Records for the exercise:
-- ==== Sys2Proof/Laws/Effects.lean ====
section
/-! SUPPORT. For each shared operation, once, everything it does when it answers, in the words of
Safety.lean; and when it stops. -/

namespace Sys2Proof.Machine

/-! ### Outcomes -/

@[simp] theorem andThen_next {α β : Type} (a : α) (f : α → Host.Outcome β Fault Refusal) :
    andThen (.next a) f = f a := rfl

@[simp] theorem andThen_fault {α β : Type} (r : Fault) (f : α → Host.Outcome β Fault Refusal) :
    andThen (.fault r) f = .fault r := rfl

@[simp] theorem andThen_refused {α β : Type} (r : Refusal) (f : α → Host.Outcome β Fault Refusal) :
    andThen (.refused r) f = .refused r := rfl

/-- What follows answers only if what went before did. -/
theorem andThen_eq_next {α β : Type} {o : Host.Outcome α Fault Refusal} {f : α → Host.Outcome β Fault Refusal}
    {t : β} (h : andThen o f = .next t) : ∃ a, o = .next a ∧ f a = .next t := by
  cases o with
  | next a => exact ⟨a, rfl, h⟩
  | fault r => simp at h
  | refused r => simp at h

/-! ### The register file and the program counter -/

/-- A register write as the claims state it. -/
theorem State.writeReg_regsAfter (s : State) (r : Reg) (v : Word) : s.RegsAfter (s.writeReg r v) r v :=
  fun q => State.readReg_writeReg s r q v

/-- The end of an ordinary instruction. -/
theorem State.finish_writesOnly (s : State) (r : Reg) (v : Word) : WritesOnly (s.finish r v) s r v := by
  refine ⟨_, rfl, by simp, fun q => ?_, ?_, fun a => by simp, ?_⟩
  · simpa using s.readReg_writeReg r q v
  · constructor <;> simp
  · constructor <;> simp

/-- An ordinary instruction that draws a free value. -/
theorem State.drawn_finish_writesFree (s : State) (r : Reg) :
    WritesFree (s.drawn.finish r (Config.freeWord s.draws)) s r := by
  refine ⟨_, rfl, by simp, fun q => ?_, ?_, fun a => by simp, by simp, by simp, by simp, by simp, by simp, by simp,
    by simp⟩
  · simpa using s.drawn.readReg_writeReg r q _
  · constructor <;> simp

/-- Going on at the next word without any other effect. -/
theorem State.advance_movesTo (s : State) : MovesTo (.next s.advance) s (s.pc + 4#32) := by
  refine ⟨_, rfl, by simp, fun q => by simp, ?_, fun a => by simp, ?_⟩
  · constructor <;> simp
  · constructor <;> simp

/-- The multiples of 4. -/
theorem wordAligned_iff (a : Word) : wordAligned a = true ↔ a.toNat % 4 = 0 := by
  simp only [wordAligned, beq_iff_eq, ← BitVec.toNat_inj, BitVec.extractLsb'_toNat]
  simp

theorem State.jump_next {s : State} {t : Word} (h : t.toNat % 4 = 0) : s.jump t = .next { s with pc := t } := by
  unfold State.jump
  rw [if_pos ((wordAligned_iff t).mpr h)]

theorem State.jump_refused {s : State} {t : Word} (h : t.toNat % 4 ≠ 0) : s.jump t = .refused (.misalignedPc t) := by
  unfold State.jump
  rw [if_neg fun h' => h ((wordAligned_iff t).mp h')]

/-- A jump that answers goes to an aligned target and changes the program counter alone. -/
theorem State.jump_eq_next {s u : State} {t : Word} (h : s.jump t = .next u) :
    t.toNat % 4 = 0 ∧ u = { s with pc := t } := by
  by_cases ht : t.toNat % 4 = 0
  · rw [State.jump_next ht] at h
    exact ⟨ht, by simpa using h.symm⟩
  · rw [State.jump_refused ht] at h
    cases h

Your goal: The required output is the exact sequence of lines from the one containing "theorem State.advance_movesTo (s" through the end of the listing, both endpoints included.

Written solution:
theorem State.advance_movesTo (s : State) : MovesTo (.next s.advance) s (s.pc + 4#32) := by
  refine ⟨_, rfl, by simp, fun q => by simp, ?_, fun a => by simp, ?_⟩
  · constructor <;> simp
  · constructor <;> simp

/-- The multiples of 4. -/
theorem wordAligned_iff (a : Word) : wordAligned a = true ↔ a.toNat % 4 = 0 := by
  simp only [wordAligned, beq_iff_eq, ← BitVec.toNat_inj, BitVec.extractLsb'_toNat]
  simp

theorem State.jump_next {s : State} {t : Word} (h : t.toNat % 4 = 0) : s.jump t = .next { s with pc := t } := by
  unfold State.jump
  rw [if_pos ((wordAligned_iff t).mpr h)]

theorem State.jump_refused {s : State} {t : Word} (h : t.toNat % 4 ≠ 0) : s.jump t = .refused (.misalignedPc t) := by
  unfold State.jump
  rw [if_neg fun h' => h ((wordAligned_iff t).mp h')]

/-- A jump that answers goes to an aligned target and changes the program counter alone. -/
theorem State.jump_eq_next {s u : State} {t : Word} (h : s.jump t = .next u) :
    t.toNat % 4 = 0 ∧ u = { s with pc := t } := by
  by_cases ht : t.toNat % 4 = 0
  · rw [State.jump_next ht] at h
    exact ⟨ht, by simpa using h.symm⟩
  · rw [State.jump_refused ht] at h
    cases h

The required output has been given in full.